But I have had a long time to think about it. I knew leaving Liam would hurt him, it would cause him to become more dark, more of a recluse, only because I know something he doesn’t. I happen to know a prophecy which brought us together in the first place. And as I’m on my way to DeLuca to fry his ass, I can’t help but think of what the scrolls said to make me come to him, and which led to me falling in love with a man who’s love I should never gain, at least not unless I want a possible end to all I hold dear.

I wonder if he felt it. The connection… the craving for one another’s blood… I wanted to taste him so badly so many times, and I couldn’t. I couldn’t allow myself to seem anything but human. And I know he wanted to drink from me. But I couldn’t allow it. If he had he would have been bound. In more then one way, and I don’t wish that, I don’t need to grow stronger, and if he does…with his destiny… no… no matter how much I would like to tell him that I was not just another woman to forget, I still can’t…Hell apparently he hasn’t forgotten, anyway. He has to know something, feel something. Liam… dear Lord in heaven what if he knows about what our blood exchange could do? I’m not what he is, but … I’m what he craves. He shuns his humanity, and I needed it in order to have a child…

I suppose I need to start at the beginning.
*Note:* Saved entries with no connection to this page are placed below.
-- ==== Sys2Proof/Machine/Tensor.lean ====
section
/-! DEFINITION. The tensor engine (R75 to R98, R515, R267, R268): starting an operation, loading K-block groups, stepping
K-blocks, draining a tile through its route with the exact checksums, completing. Started operations stand in `te.ops`,
oldest first. -/

namespace Sys2Proof.Machine

/-! ### The descriptor (R85 to R88) -/

def tOp (d : W512) : Nat := fld d 2 0
def tTile (d : W512) : Nat := fld d 4 3
def tClear (d : W512) : Bool := bit d 5
def tSat (d : W512) : Bool := bit d 6
def tKeep (d : W512) : Bool := bit d 7
def tFmt (d : W512) (b : Bool) : Nat := if b then fld d 13 11 else fld d 10 8
def tSrc (d : W512) (b : Bool) : Nat := if b then fld d 17 16 else fld d 15 14
def tK (d : W512) : Nat := fld d 26 18
def tAcc (d : W512) : Int := signed 8 (fld d 34 27)
def tOut (d : W512) : Nat := fld d 37 35
def tEsc (d : W512) (b : Bool) : Bool := if b then bit d 39 else bit d 38
def tOff (d : W512) (b : Bool) : Nat := if b then fld d 135 128 else fld d 71 64
def tRow (d : W512) (b : Bool) : Nat := if b then fld d 150 136 else fld d 86 72
def tQueue (d : W512) (b : Bool) : Nat := if b then fld d 154 151 else fld d 90 87
def tOutRow (d : W512) : Nat := fld d 206 192
def tPitch (d : W512) : Nat := fld d 214 207
def tOutQ (d : W512) : Nat := fld d 218 215
def tBucket (d : W512) : Nat := fld d 228 219
def tPos (d : W512) : Nat := fld d 240 229

def opMatmul : Nat := 1
def opDrain : Nat := 2
def opClear : Nat := 3

/-- Rows of core memory (R141). -/
def coreRows : Nat := 32768

/-- Slot of an operand's blocks. -/
def tSlot (d : W512) (b : Bool) : Nat := (slotBytes (tFmt d b) (tEsc d b)).getD 1024

/-- A reserved field is nonzero or a reserved encoding is used (reason 0x01). DESIGN CHOICE (log 71): R88 has a MATMUL of k_blocks 0 checked for reason 0x01
and its formats, sources and output route not checked; a reserved code in one of those fields is taken as reason 0x01, and rejects it. -/
def tReserved (d : W512) : Bool :=
  decide (fld d 63 40 ≠ 0 ∨ fld d 127 91 ≠ 0 ∨ fld d 191 155 ≠ 0 ∨ fld d 511 241 ≠ 0) ||
  (if tOp d = opMatmul then
     decide (tFmt d false > 4 ∨ tFmt d true > 4 ∨ tSrc d false = 3 ∨ tSrc d true = 3 ∨ tOut d > 5)
   else if tOp d = opDrain then decide (tOut d > 5)
   else decide (tOp d ≠ opClear))

/-- MATMUL with nothing to do (R88). -/
def tNothing (d : W512) : Bool := tOp d == opMatmul && tK d == 0

/-- The output extent or pitch of a core-memory route is out of range (reason 0x08). -/
def tOutBad (d : W512) : Bool :=
  (tOut d == 1 || tOut d == 2) && decide (tPitch d < 2 ∨ tOutRow d + 31 * tPitch d + 2 > coreRows)

/-- Reason of the descriptor's own checks, 0 when it passes (R87). -/
def tReason (d : W512) : Nat :=
  let beyond (b : Bool) : Bool := decide (tOff d b * 256 + tK d * tSlot d b > 65536)
  if tReserved d then 1
  else if tOp d = opClear then (if tK d ≠ 0 ∨ tOut d ≠ 0 then 0x0C else 0)
  else if tOp d = opDrain then (if tK d ≠ 0 ∨ tOut d = 0 then 0x0C else if tOutBad d then 8 else 0)
  else if tNothing d then 0
  else if tK d > 256 then 2
  else if tFmt d false = fT2 ∧ tFmt d true = fT2 then 4
  else if (slotBytes (tFmt d false) (tEsc d false)).isNone || (slotBytes (tFmt d true) (tEsc d true)).isNone then 5
  else if beyond false || beyond true then 3
  else if tOutBad d then 8
  else 0

/-- Detail of a DESCRIPTOR_FAULT (R87). -/
def tDetail (reason : Nat) (b : Bool) (k r : Nat) : W64 :=
  BitVec.ofNat 64 (reason + (if b then 256 else 0) + 512 * k + 2 ^ 18 * r)

/-! ### Operand buffers and side stores (R79, R80, R515) -/

def sideOf (t : Te) (b : Bool) : Tbl (Option SideEntry) := if b then t.sideB else t.sideA
def bufOf (t : Te) (b : Bool) : Tbl Byte := if b then t.bufB else t.bufA

/-- Unit at which block `k` of an operand starts. -/
def unitOf (d : W512) (b : Bool) (k : Nat) : Nat := tOff d b + k * tSlot d b / 256

/-- The first block of a resident operand that its side-store entry does not describe. -/
def badResident (t : Te) (d : W512) (b : Bool) : Option Nat :=
  if tSrc d b ≠ 0 then none
  else (List.range (tK d)).find? (fun k =>
    match tget none (sideOf t b) (unitOf d b k) with
    | none => true
    | some e => !(e.fmt == tFmt d b && e.esc == tEsc d b && e.slot == tSlot d b))

/-- Entries that describe a block with a byte in units `u` to `u + n − 1` describe none any more. -/
def dropSide (t : Tbl (Option SideEntry)) (u n : Nat) : Tbl (Option SideEntry) :=
  t.filter (fun e => match e.2 with
    | none => false
    | some x => !(decide (e.1 < u + n ∧ u < e.1 + x.slot / 256)))

/-- Element `(i, k)` of a block in buffer form: `i` the row of A or column of B. -/
def bufElem (m : Tbl Byte) (base bits i k : Nat) : Int :=
  decodeCode bits ((tget 0 m (base + 32 * (k * bits / 8) + i)).toNat >>> (k * bits % 8) % 2 ^ bits)

/-- A block in buffer form: `steps` array steps of 32 bytes. -/
def bufBytes (bits : Nat) (vals : List (List Int)) : List Byte :=
  let per := 8 / bits
  (List.range (32 / per)).flatMap (fun s => (List.range 32).map (fun i =>
    BitVec.ofNat 8 ((List.range per).foldr (fun j acc => unsigned bits ((vals.getD i []).getD (per * s + j) 0) + acc * 2 ^ bits) 0)))

/-- 2^e modulo 2^32 times a value. -/
def shl32 (v : Int) (e : Int) : W32 := BitVec.ofInt 32 (v * (2 ^ e.toNat : Nat))

/-- Least of the 32 exponents. -/
def leastOf (l : List Int) : Int := l.foldl min (l.headD 0)

/-- The side-store entry of a block (R80, R93). -/
def sideEntry (fmt : Nat) (esc : Bool) (slot : Nat) (g : Panel) : SideEntry :=
  let m := leastOf g.exps
  { fmt := fmt, esc := esc, slot := slot, exps := g.exps, least := m, wide := decide (g.marks ≠ 0),
    sums := (List.range 32).map (fun k =>
      (List.range 32).foldl (fun (a : W32) i => a + shl32 ((g.vals.getD i []).getD k 0) (g.exps.getD i 0 - m)) 0) }

/-- Width at which a block runs (R77, R80). -/
def widthOf (e : SideEntry) : Nat := if e.wide then 8 else elemBits e.fmt

/-- Compute cycles of one K-block (R77). -/
def stepCycles (a b : Nat) : Nat :=
  if max a b = 8 then (if min a b = 2 then 16 else 32) else if min a b = 2 then 8 else 16

/-! ### Order among started operations (R76, R82, R89) -/

/-- Groups that an operation loads in all. -/
def groupsOf (o : TeOp) : Nat :=
  (if tSrc o.desc false ≠ 0 then tK o.desc else 0) + (if tSrc o.desc true ≠ 0 then tK o.desc else 0)

/-- The operation still has groups to load. -/
def loading (o : TeOp) : Bool :=
  o.phase == .run && tOp o.desc == opMatmul && o.fault.isNone && decide (o.loaded < groupsOf o)

/-- K-blocks present for both operands. -/
def blocksReady (o : TeOp) : Nat :=
  let la := decide (tSrc o.desc false ≠ 0); let lb := decide (tSrc o.desc true ≠ 0)
  if la && lb then o.loaded / 2 else if la || lb then o.loaded else tK o.desc

/-- The operation stands between its first step and the verdict, or keeps the tile until the bucket has answered. -/
def holdsTile (t : Nat) (o : TeOp) : Bool :=
  tTile o.desc == t &&
  (o.phase == .drain || (tOut o.desc == 5 && !tKeep o.desc && (o.phase == .merge || o.phase == .answer || o.phase == .done)))

/-- An earlier operation of the list still drains tile `t`. -/
def drainPending (before : List TeOp) (t : Nat) : Bool := before.any (holdsTile t)

def tileOf (s : State) (p t : Nat) : Tile := tget {} (getCore s p).te.tiles t
def setTile (s : State) (p t : Nat) (v : Tile) : State :=
  modCore s p (fun c => { c with te := { c.te with tiles := tset {} c.te.tiles t v } })

/-- Operations of a core's TE. -/
def teOps (s : State) (p : Nat) : List TeOp := (getCore s p).te.ops

/-! ### Starting (R51, R87, R515) -/

/-- The operation at the head of the issue queue, with its descriptor, when its op is one of `ops`. -/
def teHead (s : State) (p : Nat) (ops : Nat → Bool) : State × Option (IssueOp × W512) :=
  match (getCore s p).qTe with
  | [] => (s, none)
  | o :: _ =>
    match readDesc s p o with
    | (s1, none) => (s1, none)
    | (s1, some d) => if ops (tOp d) then (s1, some (o, d)) else (s1, none)

/-- The head operation leaves the issue queue and starts, in the given form; the lend flag clears (R72). -/
def teStart (s : State) (p : Nat) (o : TeOp) : State :=
  stir (modCore s p (fun c => unstall { c with qTe := c.qTe.drop 1, te := { c.te with ops := c.te.ops ++ [o] } })) p

/-- Operand at fault in a check of the descriptor alone: the first of A and B for reasons 0x03 and 0x05, A otherwise (R87). -/
def faultyOperand (d : W512) (r : Nat) : Bool :=
  if r = 3 then !(decide (tOff d false + tK d * tSlot d false / 256 > 256)) && decide (tOff d true + tK d * tSlot d true / 256 > 256)
  else if r = 5 then (slotBytes (tFmt d false) (tEsc d false)).isSome
  else if r = 1 then tOp d == opMatmul && !decide (tFmt d false > 4 ∨ tSrc d false = 3 ∨ fld d 127 91 ≠ 0) &&
    decide (tFmt d true > 4 ∨ tSrc d true = 3 ∨ fld d 191 155 ≠ 0)
  else false

/-- The operation as it starts: rejected by a check, with nothing to do, or to be run (R87, R88, R515). -/
def teNew (s : State) (p : Nat) (o : IssueOp) (d : W512) : TeOp :=
  let t := (getCore s p).te
  let x : TeOp := { op := o, desc := d, rowA := tRow d false, rowB := tRow d true }
  let r := tReason d
  let stop (w : W64) : TeOp := { x with phase := .done, fault := some (causeDescriptor, w) }
  if r ≠ 0 then stop (tDetail r (faultyOperand d r) 0 0)
  else if tNothing d then { x with phase := .done }
  else if tOp d ≠ opMatmul then x
  else
    match badResident t d false, badResident t d true with
    | some k, _ => stop (tDetail 0x0D false k 0)
    | none, some k => stop (tDetail 0x0D true k 0)
    | none, none => x

/-- Operand whose group the load stage takes next: A before B of each K-block. -/
def nextGroup (o : TeOp) : Bool × Nat :=
  let la := decide (tSrc o.desc false ≠ 0); let lb := decide (tSrc o.desc true ≠ 0)
  if la && lb then (o.loaded % 2 == 1, o.loaded / 2) else (lb, o.loaded)

/-- The input queue that supplies a group does not hold all of it. -/
def groupShort (c : Core) (o : TeOp) (b : Bool) : Bool :=
  let v := tget ({} : InQ) c.inQ (tQueue o.desc b)
  let fmt := tFmt o.desc b; let esc := tEsc o.desc b
  tSrc o.desc b == 2 &&
  (match v.words with
   | [] => true
   | w :: _ =>
     let hdr := rowBytes w.data
     !headerBad fmt esc hdr && decide (v.words.length + v.used < groupRows fmt esc (if isBlock fmt then headerMarks fmt esc hdr else 0)))

/-- The queue on which an operation stalls (R182): an input queue that lacks the words it takes next, or a full output queue (`true`). -/
def teWait (c : Core) (o : TeOp) : Option (Bool × Nat) :=
  if loading o then
    let b := (nextGroup o).1
    if groupShort c o b then some (false, tQueue o.desc b) else none
  else if o.phase = .merge ∧ o.merged.length < 64 then
    let q := fld (tget (0 : W64) c.te.merge (tTile o.desc)) 4 1
    if (tget ({} : InQ) c.inQ q).words.isEmpty then some (false, q) else none
  else if o.phase = .deliver ∧ o.out ≠ [] ∧ (tget ({} : OutQ) c.outQ (tOutQ o.desc)).words.length ≥ outDepth then some (true, tOutQ o.desc)
  else none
I remember like it was yesterday. My breed you see comes into puberty quite young, and I’m not as young as I look, even if I do act it…mentally I am the age I look, when I’m not forced to grow up…but the point is, a human mate would produce a child that would not survive or possibly the father would not even survive intercourse. A demon would cause the child to be too uncontrollable. It would turn out fine, somewhat in the middle, or just plain evil. They could be deformed and so on. But Liam, he is half and half, he is also from the needed blood pool. Only thing is he … well… ah this is too much. I fell in love with a man I only wanted to use, and apparently he still wants me. I never told him what I was but I know he could sense it. I know he felt it.

I know he loved me in his own way. I’m sure of it. Damn it why must I admit it to myself? Why do I torture myself? Oh I know because I want to be with a man who if he knew what I was would A. Kill me, or try, or B. He would use me to his advantage. He would hate me maybe? Oh F*ck I can’t keep doing this. I ran from him and he found me, If my need to hurt, my need to be in the spotlight hadn’t overpowered my good sense I wouldn’t be in this place. I wouldn’t be going to DeLuca’s residence in the middle of the night. I wouldn’t be actually afraid… I’m not afraid of Zack Riley, I not afraid of being the first woman against a man, but I was afraid of Liam. In the ring I think it would be a different story, but this man was someone who got what he wanted. He apparently wanted me.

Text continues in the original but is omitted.